CRISPR Therapeutics licenses cell engineering platform from MaxCyte

The commercial license builds on an existing research and clinical licensing agreement for select disease areas.

Under the terms of the license, Crispr Therapeutics and Casebia will obtain non-exclusive commercial-use rights to MaxCyte’s cell engineering platform to develop Crispr/Cas9-based therapies for hemoglobin-related diseases and severe combined immunodeficiency (SCID).

MaxCyte will supply its systems to Crispr Therapeutics and Casebia as part of the license agreement and will receive upfront, milestone, and sales-based payments.

Crispr Therapeutics chief business officer Samarth Kulkarni said: “As we advance Crispr Therapeutics’ lead programs in hemoglobinopathies to the clinic, it is important we prepare for the future by securing our access to the leading ex vivo delivery solution for both clinical and commercial use.”

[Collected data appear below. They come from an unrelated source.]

-- ==== Sys2Proof/Laws/HostDmaFrame.lean ====
section
/-!
SUPPORT. What each operation of Machine/HostDma.lean may change: the parts of the state listed, and never the queue.
-/

namespace Sys2Proof.Machine

theorem State.bindKennel_frame (s : State) (a1) (a2) : Frame [.live, .knl, .net] s (State.bindKennel s a1 a2) := by
  unfold State.bindKennel
  with_reducible repeat' first
    | assumption
    | exact Frame.refl _ _
    | intro _
    | extract_lets +onlyGivenNames y
    | apply Frame.ite
    | (apply Frame.seq ?_ (State.setKennel_frame ..) ?_; on_goal 2 => with_unfolding_all exact rfl)

theorem State.dmaDone_frame (s : State) (a1) (a2) (a3) (a4) : Frame [.live, .evt, .knl, .net, .dma, .out] s (State.dmaDone s a1 a2 a3 a4) := by
  unfold State.dmaDone
  with_reducible repeat' first
    | assumption
    | exact Frame.refl _ _
    | intro _
    | (extract_lets +onlyGivenNames y; clear_value (e : y = _); revert y; apply Frame.cut)
    | extract_lets +onlyGivenNames y
    | apply Frame.ite
    | (apply Frame.seq ?_ (State.bindKennel_frame ..) ?_; on_goal 2 => with_unfolding_all exact rfl)
    | (apply Frame.seq ?_ (State.emit_frame ..) ?_; on_goal 2 => with_unfolding_all exact rfl)
    | (apply Frame.seq ?_ (State.wr_frame ..) ?_; on_goal 2 => with_unfolding_all exact rfl)
    | (apply Frame.seq ?_ (State.inc_frame ..) ?_; on_goal 2 => with_unfolding_all exact rfl)
    | (apply Frame.seq ?_ (State.setDma_frame ..) ?_; on_goal 2 => with_unfolding_all exact rfl)
    | (apply Frame.seq ?_ (State.dmaState_frame ..) ?_; on_goal 2 => with_unfolding_all exact rfl)
    | (apply Frame.seq ?_ (State.report_frame ..) ?_; on_goal 2 => with_unfolding_all exact rfl)
    | (apply Frame.seq ?_ (State.sqf_frame ..) ?_; on_goal 2 => with_unfolding_all exact rfl)
    | (apply Frame.seq ?_ (State.msix_frame ..) ?_; on_goal 2 => with_unfolding_all exact rfl)

theorem State.dmaDram_frame (s : State) (a1) (a2) (a3) (a4) (a5) : Frame [.live, .evt, .dram, .knl, .net, .dma, .out] s (State.dmaDram s a1 a2 a3 a4 a5) := by
  unfold State.dmaDram
  with_reducible repeat' first
    | assumption
    | exact Frame.refl _ _
    | intro _
    | (extract_lets +onlyGivenNames y; clear_value (e : y = _); revert y; apply Frame.cut)
    | extract_lets +onlyGivenNames y
    | apply Frame.ite
    | (apply Frame.seq ?_ (State.dmaDone_frame ..) ?_; on_goal 2 => with_unfolding_all exact rfl)
    | (apply Frame.seq ?_ (State.dramUncorr_frame ..) ?_; on_goal 2 => with_unfolding_all exact rfl)
    | (apply Frame.seq ?_ (State.emit_frame ..) ?_; on_goal 2 => with_unfolding_all exact rfl)
    | (apply Frame.seq ?_ (State.storeDram_frame ..) ?_; on_goal 2 => with_unfolding_all exact rfl)
    | apply Frame.foldl

theorem State.dmaPop_frame (s : State) (a1) (a2) (a3) : Frame [.live, .evt, .knl, .net, .dma, .out] s (State.dmaPop s a1 a2 a3) := by
  unfold State.dmaPop
  with_reducible repeat' first
    | assumption
    | exact Frame.refl _ _
    | intro _
    | (extract_lets +onlyGivenNames y; clear_value (e : y = _); revert y; apply Frame.cut)
    | extract_lets +onlyGivenNames y
    | apply Frame.ite
    | (apply Frame.seq ?_ (State.dmaDone_frame ..) ?_; on_goal 2 => with_unfolding_all exact rfl)
    | (apply Frame.seq ?_ (State.setKennel_frame ..) ?_; on_goal 2 => with_unfolding_all exact rfl)
    | (apply Frame.seq ?_ (State.emit_frame ..) ?_; on_goal 2 => with_unfolding_all exact rfl)

theorem State.dmaWindow_frame (s : State) (a1) (a2) (a3) : Frame [.live, .evt, .knl, .net, .dma, .out] s (State.dmaWindow s a1 a2 a3) := by
  unfold State.dmaWindow
  with_reducible repeat' first
    | assumption
    | exact Frame.refl _ _
    | intro _
    | extract_lets +onlyGivenNames y
    | apply Frame.ite
    | (apply Frame.seq ?_ (State.dmaDone_frame ..) ?_; on_goal 2 => with_unfolding_all exact rfl)
    | (apply Frame.seq ?_ (State.emit_frame ..) ?_; on_goal 2 => with_unfolding_all exact rfl)

theorem execDmaDoorbell_frame (a0) (a1) (s : State) : Framed Part.all s (execDmaDoorbell a0 a1 s) := by
  unfold execDmaDoorbell
  with_reducible repeat' first
    | assumption
    | exact Frame.refl _ _
    | intro _
    | apply Framed.next
    | apply Framed.ite
    | exact Framed.fault
    | exact Framed.refused
    | extract_lets +onlyGivenNames y
    | apply Frame.ite
    | (apply Frame.seq ?_ (State.hostWrite_frame ..) ?_; on_goal 2 => with_unfolding_all exact rfl)

theorem execDmaDescriptorDone_frame (a0) (a1) (a2) (a3) (a4) (s : State) : Framed [.live, .evt, .dram, .knl, .net, .dma, .out] s (execDmaDescriptorDone a0 a1 a2 a3 a4 s) := by
  unfold execDmaDescriptorDone
  with_reducible repeat' first
    | assumption
    | exact Frame.refl _ _
    | intro _
    | apply Framed.next
    | apply Framed.ite
    | exact Framed.fault
    | exact Framed.refused
    | extract_lets +onlyGivenNames y
    | apply Frame.ite
    | (apply Frame.seq ?_ (State.dmaDone_frame ..) ?_; on_goal 2 => with_unfolding_all exact rfl)
    | (apply Frame.seq ?_ (State.dmaDram_frame ..) ?_; on_goal 2 => with_unfolding_all exact rfl)
    | (apply Frame.seq ?_ (State.dmaPop_frame ..) ?_; on_goal 2 => with_unfolding_all exact rfl)
    | (apply Frame.seq ?_ (State.dmaWindow_frame ..) ?_; on_goal 2 => with_unfolding_all exact rfl)
    | (apply Frame.of_snd (by assumption))
    | (apply Frame.of_fst (by assumption))
    | (apply Frame.of_snd2 (by assumption))
    | apply Frame.ite1
    | apply Frame.ite2
    | split

theorem execDmaKennelPush_frame (a0) (a1) (a2) (s : State) : Framed [.live, .evt, .knl, .net, .dma, .out] s (execDmaKennelPush a0 a1 a2 s) := by
  unfold execDmaKennelPush
  with_reducible repeat' first
    | assumption
    | exact Frame.refl _ _
    | intro _
    | apply Framed.next
    | apply Framed.ite
    | exact Framed.fault
    | exact Framed.refused
    | (extract_lets +onlyGivenNames y; clear_value (e : y = _); revert y; apply Frame.cut)
    | extract_lets +onlyGivenNames y
    | apply Frame.ite
    | (apply Frame.seq ?_ (State.bindKennel_frame ..) ?_; on_goal 2 => with_unfolding_all exact rfl)
    | (apply Frame.seq ?_ (State.setDma_frame ..) ?_; on_goal 2 => with_unfolding_all exact rfl)
    | (apply Frame.seq ?_ (State.dmaState_frame ..) ?_; on_goal 2 => with_unfolding_all exact rfl)
    | (apply Frame.seq ?_ (State.pushPacket_frame ..) ?_; on_goal 2 => with_unfolding_all exact rfl)
    | (apply Frame.of_snd (by assumption))
    | (apply Frame.of_fst (by assumption))
    | (apply Frame.of_snd2 (by assumption))
    | apply Frame.ite1
    | apply Frame.ite2
    | split

end Sys2Proof.Machine
end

MaxCyte’s Flow Electroporation Technology enables the transfection of a variety of cell types at very high efficiency while maintaining very high viability. Crispr Therapeutics and Casebia’s lead programs rely on ex vivo gene editing, where the Crispr components are delivered to hematopoietic stem cells using the MaxCyte technology.

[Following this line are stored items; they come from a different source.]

theorem execPgStop_frame (a0) (a1) (a2) (s : State) : Framed Part.all s (execPgStop a0 a1 a2 s) := by
  unfold execPgStop
  with_reducible repeat' first
    | assumption
    | exact Frame.refl _ _
    | intro _
    | apply Framed.next
    | apply Framed.ite
    | exact Framed.fault
    | exact Framed.refused
    | extract_lets +onlyGivenNames y
    | apply Frame.ite
    | (apply Frame.seq ?_ (State.regCommand_frame ..) ?_; on_goal 2 => with_unfolding_all exact rfl)

theorem execLtcJam_frame (a0) (a1) (s : State) : Framed Part.all s (execLtcJam a0 a1 s) := by
  unfold execLtcJam
  with_reducible repeat' first
    | assumption
    | exact Frame.refl _ _
    | intro _
    | apply Framed.next
    | apply Framed.ite
    | exact Framed.fault
    | exact Framed.refused
    | extract_lets +onlyGivenNames y
    | apply Frame.ite
    | (apply Frame.seq ?_ (State.regCommand_frame ..) ?_; on_goal 2 => with_unfolding_all exact rfl)

theorem execVoiceGo_frame (a0) (a1) (s : State) : Framed Part.all s (execVoiceGo a0 a1 s) := by
  unfold execVoiceGo
  with_reducible repeat' first
    | assumption
    | exact Frame.refl _ _
    | intro _
    | apply Framed.next
    | apply Framed.ite
    | exact Framed.fault
    | exact Framed.refused
    | extract_lets +onlyGivenNames y
    | apply Frame.ite
    | (apply Frame.seq ?_ (State.regCommand_frame ..) ?_; on_goal 2 => with_unfolding_all exact rfl)

theorem execVoiceStop_frame (a0) (a1) (s : State) : Framed Part.all s (execVoiceStop a0 a1 s) := by
  unfold execVoiceStop
  with_reducible repeat' first
    | assumption
    | exact Frame.refl _ _
    | intro _
    | apply Framed.next
    | apply Framed.ite
    | exact Framed.fault
    | exact Framed.refused
    | extract_lets +onlyGivenNames y
    | apply Frame.ite
    | (apply Frame.seq ?_ (State.regCommand_frame ..) ?_; on_goal 2 => with_unfolding_all exact rfl)

theorem execCaptureGo_frame (a0) (a1) (s : State) : Framed Part.all s (execCaptureGo a0 a1 s) := by
  unfold execCaptureGo
  with_reducible repeat' first
    | assumption
    | exact Frame.refl _ _
    | intro _
    | apply Framed.next
    | apply Framed.ite
    | exact Framed.fault
    | exact Framed.refused
    | extract_lets +onlyGivenNames y
    | apply Frame.ite
    | (apply Frame.seq ?_ (State.regCommand_frame ..) ?_; on_goal 2 => with_unfolding_all exact rfl)

theorem execCaptureStop_frame (a0) (a1) (s : State) : Framed Part.all s (execCaptureStop a0 a1 s) := by
  unfold execCaptureStop
  with_reducible repeat' first
    | assumption
    | exact Frame.refl _ _
    | intro _
    | apply Framed.next
    | apply Framed.ite
    | exact Framed.fault
    | exact Framed.refused
    | extract_lets +onlyGivenNames y
    | apply Frame.ite
    | (apply Frame.seq ?_ (State.regCommand_frame ..) ?_; on_goal 2 => with_unfolding_all exact rfl)

theorem execHostWrite_frame (a0) (a1) (a2) (a3) (a4) (s : State) : Framed Part.all s (execHostWrite a0 a1 a2 a3 a4 s) := by
  unfold execHostWrite
  with_reducible repeat' first
    | assumption
    | exact Frame.refl _ _
    | intro _
    | apply Framed.next
    | apply Framed.ite
    | exact Framed.fault
    | exact Framed.refused
    | extract_lets +onlyGivenNames y
    | apply Frame.ite
    | (apply Frame.seq ?_ (State.ifaceWrite_frame ..) ?_; on_goal 2 => with_unfolding_all exact rfl)

theorem execSetAliasWrite_frame (a0) (a1) (a2) (s : State) : Framed Part.all s (execSetAliasWrite a0 a1 a2 s) := by
  unfold execSetAliasWrite
  with_reducible repeat' first
    | assumption
    | exact Frame.refl _ _
    | intro _
    | apply Framed.next
    | apply Framed.ite
    | exact Framed.fault
    | exact Framed.refused
    | extract_lets +onlyGivenNames y
    | apply Frame.ite
    | (apply Frame.seq ?_ (State.ifaceWrite_frame ..) ?_; on_goal 2 => with_unfolding_all exact rfl)

theorem execClrAliasWrite_frame (a0) (a1) (a2) (s : State) : Framed Part.all s (execClrAliasWrite a0 a1 a2 s) := by
  unfold execClrAliasWrite
  with_reducible repeat' first
    | assumption
    | exact Frame.refl _ _
    | intro _
    | apply Framed.next
    | apply Framed.ite
    | exact Framed.fault
    | exact Framed.refused
    | extract_lets +onlyGivenNames y
    | apply Frame.ite
    | (apply Frame.seq ?_ (State.ifaceWrite_frame ..) ?_; on_goal 2 => with_unfolding_all exact rfl)

theorem execTglAliasWrite_frame (a0) (a1) (a2) (s : State) : Framed Part.all s (execTglAliasWrite a0 a1 a2 s) := by
  unfold execTglAliasWrite
  with_reducible repeat' first
    | assumption
    | exact Frame.refl _ _
    | intro _
    | apply Framed.next
    | apply Framed.ite
    | exact Framed.fault
    | exact Framed.refused
    | extract_lets +onlyGivenNames y
    | apply Frame.ite
    | (apply Frame.seq ?_ (State.ifaceWrite_frame ..) ?_; on_goal 2 => with_unfolding_all exact rfl)

theorem execSqAcknowledge_frame (a0) (a1) (a2) (s : State) : Framed Part.all s (execSqAcknowledge a0 a1 a2 s) := by
  unfold execSqAcknowledge
  with_reducible repeat' first
    | assumption
    | exact Frame.refl _ _
    | intro _
    | apply Framed.next
    | apply Framed.ite
    | exact Framed.fault
    | exact Framed.refused
    | extract_lets +onlyGivenNames y
    | apply Frame.ite
    | (apply Frame.seq ?_ (State.regCommand_frame ..) ?_; on_goal 2 => with_unfolding_all exact rfl)
    | (apply Frame.of_snd (by assumption))
    | (apply Frame.of_fst (by assumption))
    | (apply Frame.of_snd2 (by assumption))
    | apply Frame.ite1
    | apply Frame.ite2
    | split

theorem execWo1Write_frame (a0) (a1) (a2) (s : State) : Framed Part.all s (execWo1Write a0 a1 a2 s) := by
  unfold execWo1Write
  with_reducible repeat' first
    | assumption
    | exact Frame.refl _ _
    | intro _
    | apply Framed.next
    | apply Framed.ite
    | exact Framed.fault
    | exact Framed.refused
    | extract_lets +onlyGivenNames y
    | apply Frame.ite
    | (apply Frame.seq ?_ (State.regCommand_frame ..) ?_; on_goal 2 => with_unfolding_all exact rfl)
    | (apply Frame.of_snd (by assumption))
    | (apply Frame.of_fst (by assumption))
    | (apply Frame.of_snd2 (by assumption))
    | apply Frame.ite1
    | apply Frame.ite2
    | split

theorem execDbgRequest_frame (a0) (s : State) : Framed Part.all s (execDbgRequest a0 s) := by
  unfold execDbgRequest
  with_reducible repeat' first
    | assumption
    | exact Frame.refl _ _
    | intro _
    | apply Framed.next
    | apply Framed.ite
    | exact Framed.fault
    | exact Framed.refused
    | extract_lets +onlyGivenNames y
    | apply Frame.ite
    | (apply Frame.seq ?_ (State.regCommand_frame ..) ?_; on_goal 2 => with_unfolding_all exact rfl)

theorem execDbgSubmit_frame (a0) (s : State) : Framed Part.all s (execDbgSubmit a0 s) := by
  unfold execDbgSubmit
  with_reducible repeat' first
    | assumption
    | exact Frame.refl _ _
    | intro _
    | apply Framed.next
    | apply Framed.ite
    | exact Framed.fault
    | exact Framed.refused
    | extract_lets +onlyGivenNames y
    | apply Frame.ite
    | (apply Frame.seq ?_ (State.regCommand_frame ..) ?_; on_goal 2 => with_unfolding_all exact rfl)

theorem execAttestGo_frame (a0) (s : State) : Framed Part.all s (execAttestGo a0 s) := by
  unfold execAttestGo
  with_reducible repeat' first
    | assumption
    | exact Frame.refl _ _
    | intro _
    | apply Framed.next
    | apply Framed.ite
    | exact Framed.fault
    | exact Framed.refused
    | extract_lets +onlyGivenNames y
    | apply Frame.ite
    | (apply Frame.seq ?_ (State.regCommand_frame ..) ?_; on_goal 2 => with_unfolding_all exact rfl)

theorem execHcmdOpen_frame (a0) (s : State) : Framed Part.all s (execHcmdOpen a0 s) := by
  unfold execHcmdOpen
  with_reducible repeat' first
    | assumption
    | exact Frame.refl _ _
    | intro _
    | apply Framed.next
    | apply Framed.ite
    | exact Framed.fault
    | exact Framed.refused
    | extract_lets +onlyGivenNames y
    | apply Frame.ite
    | (apply Frame.seq ?_ (State.regCommand_frame ..) ?_; on_goal 2 => with_unfolding_all exact rfl)

theorem execHcmdBlock_frame (a0) (a1) (s : State) : Framed Part.all s (execHcmdBlock a0 a1 s) := by
  unfold execHcmdBlock
  with_reducible repeat' first
    | assumption
    | exact Frame.refl _ _
    | intro _
    | apply Framed.next
    | apply Framed.ite
    | exact Framed.fault
    | exact Framed.refused
    | extract_lets +onlyGivenNames y
    | apply Frame.ite
    | (apply Frame.seq ?_ (State.regCommand_frame ..) ?_; on_goal 2 => with_unfolding_all exact rfl)

theorem execHcmdEnd_frame (a0) (s : State) : Framed Part.all s (execHcmdEnd a0 s) := by
  unfold execHcmdEnd
  with_reducible repeat' first
    | assumption
    | exact Frame.refl _ _
    | intro _
    | apply Framed.next
    | apply Framed.ite
    | exact Framed.fault
    | exact Framed.refused
    | extract_lets +onlyGivenNames y
    | apply Frame.ite
    | (apply Frame.seq ?_ (State.regCommand_frame ..) ?_; on_goal 2 => with_unfolding_all exact rfl)

theorem execHcmdAbort_frame (a0) (s : State) : Framed Part.all s (execHcmdAbort a0 s) := by
  unfold execHcmdAbort
  with_reducible repeat' first
    | assumption
    | exact Frame.refl _ _
    | intro _
    | apply Framed.next
    | apply Framed.ite
    | exact Framed.fault
    | exact Framed.refused
    | extract_lets +onlyGivenNames y
    | apply Frame.ite
    | (apply Frame.seq ?_ (State.regCommand_frame ..) ?_; on_goal 2 => with_unfolding_all exact rfl)

theorem execOwnerset_frame (a0) (a1) (s : State) : Framed Part.all s (execOwnerset a0 a1 s) := by
  unfold execOwnerset
  with_reducible repeat' first
    | assumption
    | exact Frame.refl _ _
    | intro _
    | apply Framed.next
    | apply Framed.ite
    | exact Framed.fault
    | exact Framed.refused
    | extract_lets +onlyGivenNames y
    | apply Frame.ite
    | (apply Frame.seq ?_ (State.regCommand_frame ..) ?_; on_goal 2 => with_unfolding_all exact rfl)

theorem execUnlock_frame (a0) (a1) (s : State) : Framed Part.all s (execUnlock a0 a1 s) := by
  unfold execUnlock
  with_reducible repeat' first
    | assumption
    | exact Frame.refl _ _
    | intro _
    | apply Framed.next
    | apply Framed.ite
    | exact Framed.fault
    | exact Framed.refused
    | extract_lets +onlyGivenNames y
    | apply Frame.ite
    | (apply Frame.seq ?_ (State.regCommand_frame ..) ?_; on_goal 2 => with_unfolding_all exact rfl)

theorem execRollbackAdvance_frame (a0) (s : State) : Framed Part.all s (execRollbackAdvance a0 s) := by
  unfold execRollbackAdvance
  with_reducible repeat' first
    | assumption
    | exact Frame.refl _ _
    | intro _
    | apply Framed.next
    | apply Framed.ite
    | exact Framed.fault
    | exact Framed.refused
    | extract_lets +onlyGivenNames y
    | apply Frame.ite
    | (apply Frame.seq ?_ (State.regCommand_frame ..) ?_; on_goal 2 => with_unfolding_all exact rfl)

theorem execPcieLinkTrained_frame (a0) (a1) (s : State) : Framed [.live] s (execPcieLinkTrained a0 a1 s) := by
  unfold execPcieLinkTrained
  with_reducible repeat' first
    | assumption
    | exact Frame.refl _ _
    | intro _
    | apply Framed.next
    | apply Framed.ite
    | exact Framed.fault
    | exact Framed.refused
    | extract_lets +onlyGivenNames y
    | apply Frame.ite
    | (apply Frame.seq ?_ (State.wr_frame ..) ?_; on_goal 2 => with_unfolding_all exact rfl)
    | (apply Frame.seq ?_ (State.wrFlag_frame ..) ?_; on_goal 2 => with_unfolding_all exact rfl)

end Sys2Proof.Machine
end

Casebia president and CEO Jim Burns said: “With Casebia and Crispr Therapeutics working closely together, we hope to make bold investments and accelerate our efforts to access and acquire all the leading platform technologies necessary to develop and commercialize Crispr-based therapeutics.”

MaxCyte president & CEO Doug Doerfler said: “The initiation of this commercial license agreement with Crispr Therapeutics and Casebia, both leaders in gene editing, marks a very important milestone for MaxCyte and demonstrates the value of our platform and our intellectual property, as well as our ability to collaborate effectively with companies commercializing cell therapies.”